The Router Change That Deleted Facebook
Most outages are boring. A cache got weird. A deploy face-planted. Some load balancer decided today was the day to start seeing ghosts.
Meta’s October 2021 outage was not boring. It was infrastructure performance art.
From the outside, the failure looked almost supernatural. Cloudflare says it saw a spike of BGP changes from Facebook’s network, AS32934, at around 15:40 UTC. By 15:51 UTC, Cloudflare had opened an internal incident because facebook.com was returning SERVFAIL. By 15:58 UTC, Facebook had stopped announcing routes to key DNS prefixes entirely. Result: Facebook, Instagram, and WhatsApp did not just go down, they effectively vanished from the Internet.
That is a special kind of screw-up. Impressive, even.
Reuters reported the outage lasted nearly six hours and hit 3.5 billion users across Meta’s apps. Meta’s own engineering write-up later explained the root cause: during routine maintenance, a command intended to assess backbone capacity instead took the entire global backbone out of service. Better yet, the audit system that was supposed to catch a bad command had a bug, so the safety rail politely stepped aside and let the clown car through.
Here is the part I actually respect, because it is a real systems lesson and not just outage gawking.
Meta’s authoritative DNS servers were still running. They were not on fire. But Meta had designed its smaller edge sites to withdraw BGP advertisements for those DNS services if they could not talk back to the data centers over the backbone. Sensible in isolation. Catastrophic in combination. Once the backbone disappeared, those sites declared themselves unhealthy and pulled the routes. So DNS was technically alive, but unreachable, which is like keeping the phone book intact while bulldozing every road to the library.
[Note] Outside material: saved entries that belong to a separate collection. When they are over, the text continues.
-- ==== Sys2Proof/Decode.lean ====
section
/-! DEFINITION. Frames as bytes and the instruction they encode (30_encoding.md): the length rule (40_crc.md R80), the
decoder (total on any bytes, rejecting by name), the encoder written from the same field map (R61, R62), the opcode
table's rows (R63, R64), and the two readings of a table word that the host asks for. -/

namespace Sys2Proof

/-! ### The length rule -/

/-- `LEN_BY_TYPE(t)`: the bit length of a frame of type `t` (40_crc.md R80). -/
def lenByType (t : BitVec 5) : Nat :=
  if t = 16#5 ∨ t = 17#5 ∨ t = 19#5 ∨ t = 20#5 ∨ t = 21#5 then 112 else 56

/-- The type field of byte 0: its top five bits (30_encoding.md R61). -/
def typeBits (b0 : Byte) : BitVec 5 := b0.extractLsb' 3 5

/-- Byte 0's low three bits (30_encoding.md R61). -/
def low3Bits (b0 : Byte) : BitVec 3 := b0.extractLsb' 0 3

/-! ### The encoder -/

/-- A SHORT56 frame, byte 0 first: type, low3, ICAO in bytes 1..3, checksum in bytes 4..6 (30_encoding.md R61). -/
def shortFrame (df : BitVec 5) (fs : BitVec 3) (icao crc : BitVec 24) : List Byte :=
  [df ++ fs,
   icao.extractLsb' 16 8, icao.extractLsb' 8 8, icao.extractLsb' 0 8,
   crc.extractLsb' 16 8, crc.extractLsb' 8 8, crc.extractLsb' 0 8]

/-- A LONG112 frame, byte 0 first: type, low3, ICAO in bytes 1..3, byte 4, bytes 5..10, checksum in bytes 11..13
(30_encoding.md R61, R62). -/
def longFrame (df : BitVec 5) (fs : BitVec 3) (icao : BitVec 24) (b4 : Byte) (body : BitVec 48) (crc : BitVec 24) :
    List Byte :=
  [df ++ fs,
   icao.extractLsb' 16 8, icao.extractLsb' 8 8, icao.extractLsb' 0 8,
   b4,
   body.extractLsb' 40 8, body.extractLsb' 32 8, body.extractLsb' 24 8,
   body.extractLsb' 16 8, body.extractLsb' 8 8, body.extractLsb' 0 8,
   crc.extractLsb' 16 8, crc.extractLsb' 8 8, crc.extractLsb' 0 8]

/-- The frame an instruction stands for, byte 0 first. -/
def encode (i : Instr) : List Byte :=
  match i with
  | .alt13Df0 fs icao crc => shortFrame 0#5 fs icao crc
  | .minDf1 fs icao crc => shortFrame 1#5 fs icao crc
  | .minDf2 fs icao crc => shortFrame 2#5 fs icao crc
  | .minDf3 fs icao crc => shortFrame 3#5 fs icao crc
  | .alt13Df4 fs icao crc => shortFrame 4#5 fs icao crc
  | .minDf5 fs icao crc => shortFrame 5#5 fs icao crc
  | .minDf6 fs icao crc => shortFrame 6#5 fs icao crc
  | .minDf7 fs icao crc => shortFrame 7#5 fs icao crc
  | .minDf8 fs icao crc => shortFrame 8#5 fs icao crc
  | .minDf9 fs icao crc => shortFrame 9#5 fs icao crc
  | .minDf10 fs icao crc => shortFrame 10#5 fs icao crc
  | .minDf11 fs icao crc => shortFrame 11#5 fs icao crc
  | .minDf12 fs icao crc => shortFrame 12#5 fs icao crc
  | .minDf13 fs icao crc => shortFrame 13#5 fs icao crc
  | .minDf14 fs icao crc => shortFrame 14#5 fs icao crc
  | .minDf15 fs icao crc => shortFrame 15#5 fs icao crc
  | .alt13Df16 fs icao me crc => longFrame 16#5 fs icao (me.extractLsb' 48 8) (me.extractLsb' 0 48) crc
  | .minDf18 fs icao crc => shortFrame 18#5 fs icao crc
  | .minDf19 fs icao me crc => longFrame 19#5 fs icao (me.extractLsb' 48 8) (me.extractLsb' 0 48) crc
  | .alt13Df20 fs icao me crc => longFrame 20#5 fs icao (me.extractLsb' 48 8) (me.extractLsb' 0 48) crc
  | .minDf21 fs icao me crc => longFrame 21#5 fs icao (me.extractLsb' 48 8) (me.extractLsb' 0 48) crc
  | .minDf22 fs icao crc => shortFrame 22#5 fs icao crc
  | .minDf23 fs icao crc => shortFrame 23#5 fs icao crc
  | .minDf24 fs icao crc => shortFrame 24#5 fs icao crc
  | .minDf25 fs icao crc => shortFrame 25#5 fs icao crc
  | .minDf26 fs icao crc => shortFrame 26#5 fs icao crc
  | .minDf27 fs icao crc => shortFrame 27#5 fs icao crc
  | .minDf28 fs icao crc => shortFrame 28#5 fs icao crc
  | .minDf29 fs icao crc => shortFrame 29#5 fs icao crc
  | .minDf30 fs icao crc => shortFrame 30#5 fs icao crc
  | .minDf31 fs icao crc => shortFrame 31#5 fs icao crc
  | .minDf17Tc0 fs icao st body crc => longFrame 17#5 fs icao (0#5 ++ st) body crc
  | .identTc1 fs icao st body crc => longFrame 17#5 fs icao (1#5 ++ st) body crc
  | .identTc2 fs icao st body crc => longFrame 17#5 fs icao (2#5 ++ st) body crc
  | .identTc3 fs icao st body crc => longFrame 17#5 fs icao (3#5 ++ st) body crc
  | .identTc4 fs icao st body crc => longFrame 17#5 fs icao (4#5 ++ st) body crc
  | .minDf17Tc5 fs icao st body crc => longFrame 17#5 fs icao (5#5 ++ st) body crc
  | .minDf17Tc6 fs icao st body crc => longFrame 17#5 fs icao (6#5 ++ st) body crc
  | .minDf17Tc7 fs icao st body crc => longFrame 17#5 fs icao (7#5 ++ st) body crc
  | .minDf17Tc8 fs icao st body crc => longFrame 17#5 fs icao (8#5 ++ st) body crc
  | .minDf17Tc9 fs icao st body crc => longFrame 17#5 fs icao (9#5 ++ st) body crc
  | .minDf17Tc10 fs icao st body crc => longFrame 17#5 fs icao (10#5 ++ st) body crc
  | .minDf17Tc11 fs icao st body crc => longFrame 17#5 fs icao (11#5 ++ st) body crc
  | .minDf17Tc12 fs icao st body crc => longFrame 17#5 fs icao (12#5 ++ st) body crc
  | .minDf17Tc13 fs icao st body crc => longFrame 17#5 fs icao (13#5 ++ st) body crc
  | .minDf17Tc14 fs icao st body crc => longFrame 17#5 fs icao (14#5 ++ st) body crc
  | .minDf17Tc15 fs icao st body crc => longFrame 17#5 fs icao (15#5 ++ st) body crc
  | .minDf17Tc16 fs icao st body crc => longFrame 17#5 fs icao (16#5 ++ st) body crc
  | .minDf17Tc17 fs icao st body crc => longFrame 17#5 fs icao (17#5 ++ st) body crc
  | .minDf17Tc18 fs icao st body crc => longFrame 17#5 fs icao (18#5 ++ st) body crc
  | .minDf17Tc20 fs icao st body crc => longFrame 17#5 fs icao (20#5 ++ st) body crc
  | .minDf17Tc21 fs icao st body crc => longFrame 17#5 fs icao (21#5 ++ st) body crc
  | .minDf17Tc22 fs icao st body crc => longFrame 17#5 fs icao (22#5 ++ st) body crc
  | .minDf17Tc23 fs icao st body crc => longFrame 17#5 fs icao (23#5 ++ st) body crc
  | .minDf17Tc24 fs icao st body crc => longFrame 17#5 fs icao (24#5 ++ st) body crc
  | .minDf17Tc25 fs icao st body crc => longFrame 17#5 fs icao (25#5 ++ st) body crc
  | .minDf17Tc26 fs icao st body crc => longFrame 17#5 fs icao (26#5 ++ st) body crc
  | .minDf17Tc27 fs icao st body crc => longFrame 17#5 fs icao (27#5 ++ st) body crc
  | .minDf17Tc28 fs icao st body crc => longFrame 17#5 fs icao (28#5 ++ st) body crc
  | .minDf17Tc29 fs icao st body crc => longFrame 17#5 fs icao (29#5 ++ st) body crc
  | .minDf17Tc30 fs icao st body crc => longFrame 17#5 fs icao (30#5 ++ st) body crc
  | .minDf17Tc31 fs icao st body crc => longFrame 17#5 fs icao (31#5 ++ st) body crc
  | .minDf17Tc19St0 fs icao body crc => longFrame 17#5 fs icao (19#5 ++ 0#3) body crc
  | .posvelSt1 fs icao body crc => longFrame 17#5 fs icao (19#5 ++ 1#3) body crc
  | .posvelSt2 fs icao body crc => longFrame 17#5 fs icao (19#5 ++ 2#3) body crc
  | .posSt3 fs icao body crc => longFrame 17#5 fs icao (19#5 ++ 3#3) body crc
  | .posSt4 fs icao body crc => longFrame 17#5 fs icao (19#5 ++ 4#3) body crc
  | .minDf17Tc19St5 fs icao body crc => longFrame 17#5 fs icao (19#5 ++ 5#3) body crc
  | .minDf17Tc19St6 fs icao body crc => longFrame 17#5 fs icao (19#5 ++ 6#3) body crc
  | .minDf17Tc19St7 fs icao body crc => longFrame 17#5 fs icao (19#5 ++ 7#3) body crc

/-! ### The decoder -/

/-- Why bytes are not a frame of the block (60_exceptions.md R171). -/
inductive DecodeError where
  /-- No bytes at all. -/
  | empty
  /-- `nb` bytes where the type asks for `expected`. -/
  | length (nb expected : Nat)
  deriving DecidableEq, Repr

/-- The type 17, TC 19 rows, by ST (30_encoding.md R64). -/
def decodeSubtype (fs : BitVec 3) (icao : BitVec 24) (st : BitVec 3) (body : BitVec 48) (crc : BitVec 24) :
    Option Instr :=
  match st.toNat with
  | 0 => some (.minDf17Tc19St0 fs icao body crc)
  | 1 => some (.posvelSt1 fs icao body crc)
  | 2 => some (.posvelSt2 fs icao body crc)
  | 3 => some (.posSt3 fs icao body crc)
  | 4 => some (.posSt4 fs icao body crc)
  | 5 => some (.minDf17Tc19St5 fs icao body crc)
  | 6 => some (.minDf17Tc19St6 fs icao body crc)
  | 7 => some (.minDf17Tc19St7 fs icao body crc)
  | _ => none

/-- The type 17 rows, by TC and, for TC 19, by ST (30_encoding.md R64). -/
def decodeTypeCode (fs : BitVec 3) (icao : BitVec 24) (tc : BitVec 5) (st : BitVec 3) (body : BitVec 48)
    (crc : BitVec 24) : Option Instr :=
  match tc.toNat with
  | 0 => some (.minDf17Tc0 fs icao st body crc)
  | 1 => some (.identTc1 fs icao st body crc)
  | 2 => some (.identTc2 fs icao st body crc)
  | 3 => some (.identTc3 fs icao st body crc)
  | 4 => some (.identTc4 fs icao st body crc)
  | 5 => some (.minDf17Tc5 fs icao st body crc)
  | 6 => some (.minDf17Tc6 fs icao st body crc)
  | 7 => some (.minDf17Tc7 fs icao st body crc)
  | 8 => some (.minDf17Tc8 fs icao st body crc)
  | 9 => some (.minDf17Tc9 fs icao st body crc)
  | 10 => some (.minDf17Tc10 fs icao st body crc)
  | 11 => some (.minDf17Tc11 fs icao st body crc)
  | 12 => some (.minDf17Tc12 fs icao st body crc)
  | 13 => some (.minDf17Tc13 fs icao st body crc)
  | 14 => some (.minDf17Tc14 fs icao st body crc)
  | 15 => some (.minDf17Tc15 fs icao st body crc)
  | 16 => some (.minDf17Tc16 fs icao st body crc)
  | 17 => some (.minDf17Tc17 fs icao st body crc)
  | 18 => some (.minDf17Tc18 fs icao st body crc)
  | 19 => decodeSubtype fs icao st body crc
  | 20 => some (.minDf17Tc20 fs icao st body crc)
  | 21 => some (.minDf17Tc21 fs icao st body crc)
  | 22 => some (.minDf17Tc22 fs icao st body crc)
  | 23 => some (.minDf17Tc23 fs icao st body crc)
  | 24 => some (.minDf17Tc24 fs icao st body crc)
  | 25 => some (.minDf17Tc25 fs icao st body crc)
  | 26 => some (.minDf17Tc26 fs icao st body crc)
  | 27 => some (.minDf17Tc27 fs icao st body crc)
  | 28 => some (.minDf17Tc28 fs icao st body crc)
  | 29 => some (.minDf17Tc29 fs icao st body crc)
  | 30 => some (.minDf17Tc30 fs icao st body crc)
  | 31 => some (.minDf17Tc31 fs icao st body crc)
  | _ => none

/-- The rows of a 7-byte frame, by type; none for a type whose frames are long (30_encoding.md R60, R64). -/
def decodeShort (df : BitVec 5) (fs : BitVec 3) (icao crc : BitVec 24) : Option Instr :=
  match df.toNat with
  | 0 => some (.alt13Df0 fs icao crc)
  | 1 => some (.minDf1 fs icao crc)
  | 2 => some (.minDf2 fs icao crc)
  | 3 => some (.minDf3 fs icao crc)
  | 4 => some (.alt13Df4 fs icao crc)
  | 5 => some (.minDf5 fs icao crc)
  | 6 => some (.minDf6 fs icao crc)
  | 7 => some (.minDf7 fs icao crc)
  | 8 => some (.minDf8 fs icao crc)
  | 9 => some (.minDf9 fs icao crc)
  | 10 => some (.minDf10 fs icao crc)
  | 11 => some (.minDf11 fs icao crc)
  | 12 => some (.minDf12 fs icao crc)
  | 13 => some (.minDf13 fs icao crc)
  | 14 => some (.minDf14 fs icao crc)
  | 15 => some (.minDf15 fs icao crc)
  | 18 => some (.minDf18 fs icao crc)
  | 22 => some (.minDf22 fs icao crc)
  | 23 => some (.minDf23 fs icao crc)
  | 24 => some (.minDf24 fs icao crc)
  | 25 => some (.minDf25 fs icao crc)
  | 26 => some (.minDf26 fs icao crc)
  | 27 => some (.minDf27 fs icao crc)
  | 28 => some (.minDf28 fs icao crc)
  | 29 => some (.minDf29 fs icao crc)
  | 30 => some (.minDf30 fs icao crc)
  | 31 => some (.minDf31 fs icao crc)
  | _ => none

/-- The rows of a 14-byte frame, by type; none for a type whose frames are short (30_encoding.md R60, R64). Byte 4 is
TC and ST when the type is 17 (R63). -/
def decodeLong (df : BitVec 5) (fs : BitVec 3) (icao : BitVec 24) (b4 : Byte) (body : BitVec 48) (crc : BitVec 24) :
    Option Instr :=
  match df.toNat with
  | 16 => some (.alt13Df16 fs icao (b4 ++ body) crc)
  | 17 => decodeTypeCode fs icao (typeBits b4) (low3Bits b4) body crc
  | 19 => some (.minDf19 fs icao (b4 ++ body) crc)
  | 20 => some (.alt13Df20 fs icao (b4 ++ body) crc)
  | 21 => some (.minDf21 fs icao (b4 ++ body) crc)
  | _ => none

/-- What a frame of `nb` bytes whose byte 0 is `b0` decodes to, given its row where its type has that length: the byte
count must be the one of the type (42_dispatch.md R148). -/
def lengthChecked (nb : Nat) (b0 : Byte) (row : Option Instr) : Except DecodeError Instr :=
  match row with
  | some i => .ok i
  | none => .error (.length nb (lenByType (typeBits b0) / 8))

/-- The decoder: the instruction that the bytes of a frame stand for, or why there is none (30_encoding.md R60 to R65,
42_dispatch.md R148). No key is illegal (R65); only a byte count is refused. -/
def decode (bytes : List Byte) : Except DecodeError Instr :=
  match bytes with
  | [] => .error .empty
  | [b0, b1, b2, b3, b4, b5, b6] =>
    lengthChecked 7 b0 (decodeShort (typeBits b0) (low3Bits b0) (b1 ++ b2 ++ b3) (b4 ++ b5 ++ b6))
  | [b0, b1, b2, b3, b4, b5, b6, b7, b8, b9, b10, b11, b12, b13] =>
    lengthChecked 14 b0 (decodeLong (typeBits b0) (low3Bits b0) (b1 ++ b2 ++ b3) b4
      (b5 ++ b6 ++ b7 ++ b8 ++ b9 ++ b10) (b11 ++ b12 ++ b13))
  | b0 :: rest => lengthChecked (rest.length + 1) b0 none

/-! ### Views of an instruction's fields -/

/-- The dispatch class of an instruction's row, by the class its mnemonic begins with (30_encoding.md R64). -/
def Instr.cls (i : Instr) : DispatchClass :=
  match i with
  | .alt13Df0 _ _ _ => .alt13
  | .minDf1 _ _ _ => .min
  | .minDf2 _ _ _ => .min
  | .minDf3 _ _ _ => .min
  | .alt13Df4 _ _ _ => .alt13
  | .minDf5 _ _ _ => .min
  | .minDf6 _ _ _ => .min
  | .minDf7 _ _ _ => .min
  | .minDf8 _ _ _ => .min
  | .minDf9 _ _ _ => .min
  | .minDf10 _ _ _ => .min
  | .minDf11 _ _ _ => .min
  | .minDf12 _ _ _ => .min
  | .minDf13 _ _ _ => .min
  | .minDf14 _ _ _ => .min
  | .minDf15 _ _ _ => .min
  | .alt13Df16 _ _ _ _ => .alt13
  | .minDf18 _ _ _ => .min
  | .minDf19 _ _ _ _ => .min
  | .alt13Df20 _ _ _ _ => .alt13
  | .minDf21 _ _ _ _ => .min
  | .minDf22 _ _ _ => .min
  | .minDf23 _ _ _ => .min
  | .minDf24 _ _ _ => .min
  | .minDf25 _ _ _ => .min
  | .minDf26 _ _ _ => .min
  | .minDf27 _ _ _ => .min
  | .minDf28 _ _ _ => .min
  | .minDf29 _ _ _ => .min
  | .minDf30 _ _ _ => .min
  | .minDf31 _ _ _ => .min
  | .minDf17Tc0 _ _ _ _ _ => .min
  | .identTc1 _ _ _ _ _ => .ident
  | .identTc2 _ _ _ _ _ => .ident
  | .identTc3 _ _ _ _ _ => .ident
  | .identTc4 _ _ _ _ _ => .ident
  | .minDf17Tc5 _ _ _ _ _ => .min
  | .minDf17Tc6 _ _ _ _ _ => .min
  | .minDf17Tc7 _ _ _ _ _ => .min
  | .minDf17Tc8 _ _ _ _ _ => .min
  | .minDf17Tc9 _ _ _ _ _ => .min
  | .minDf17Tc10 _ _ _ _ _ => .min
  | .minDf17Tc11 _ _ _ _ _ => .min
  | .minDf17Tc12 _ _ _ _ _ => .min
  | .minDf17Tc13 _ _ _ _ _ => .min
  | .minDf17Tc14 _ _ _ _ _ => .min
  | .minDf17Tc15 _ _ _ _ _ => .min
  | .minDf17Tc16 _ _ _ _ _ => .min
  | .minDf17Tc17 _ _ _ _ _ => .min
  | .minDf17Tc18 _ _ _ _ _ => .min
  | .minDf17Tc20 _ _ _ _ _ => .min
  | .minDf17Tc21 _ _ _ _ _ => .min
  | .minDf17Tc22 _ _ _ _ _ => .min
  | .minDf17Tc23 _ _ _ _ _ => .min
  | .minDf17Tc24 _ _ _ _ _ => .min
  | .minDf17Tc25 _ _ _ _ _ => .min
  | .minDf17Tc26 _ _ _ _ _ => .min
  | .minDf17Tc27 _ _ _ _ _ => .min
  | .minDf17Tc28 _ _ _ _ _ => .min
  | .minDf17Tc29 _ _ _ _ _ => .min
  | .minDf17Tc30 _ _ _ _ _ => .min
  | .minDf17Tc31 _ _ _ _ _ => .min
  | .minDf17Tc19St0 _ _ _ _ => .min
  | .posvelSt1 _ _ _ _ => .posvel
  | .posvelSt2 _ _ _ _ => .posvel
  | .posSt3 _ _ _ _ => .pos
  | .posSt4 _ _ _ _ => .pos
  | .minDf17Tc19St5 _ _ _ _ => .min
  | .minDf17Tc19St6 _ _ _ _ => .min
  | .minDf17Tc19St7 _ _ _ _ => .min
That is what makes this outage so useful to study. The first failure was backbone connectivity. The second failure was shared fate. DNS depended on backbone health. Internal tools depended on the same dead network. Normal remote access paths were also impaired. Meta says engineers had to go onsite to data centers and work through secure physical access procedures because both primary and out-of-band network access were down. That is the part every infrastructure team should tattoo on its forehead: if your break-glass path depends on the same glass, you do not have a break-glass path. You have decor.
Recovery was ugly too. Meta says individual data centers saw power usage dip by tens of megawatts, and bringing everything back at once risked fresh failures in electrical systems and caches. They restored service gradually, leaning on “storm” exercises they had already been running to practice large-scale failures.
So yes, laugh at the giant company that accidentally unplugged itself from the Internet. I certainly am. But also steal the lesson.
Real resilience is not just redundancy in the happy path. It is making sure your control plane, name resolution, observability, and recovery access do not all die together because one maintenance command went feral. Meta’s own postmortem is refreshingly candid about that. Cloudflare’s external analysis is also excellent, because it shows exactly how fast the Internet noticed the disappearance.
The hot take is simple: the scary part of infrastructure is not complexity. It is coupling you forgot was there.
That is how a routine maintenance change turns into six hours of digital amnesia.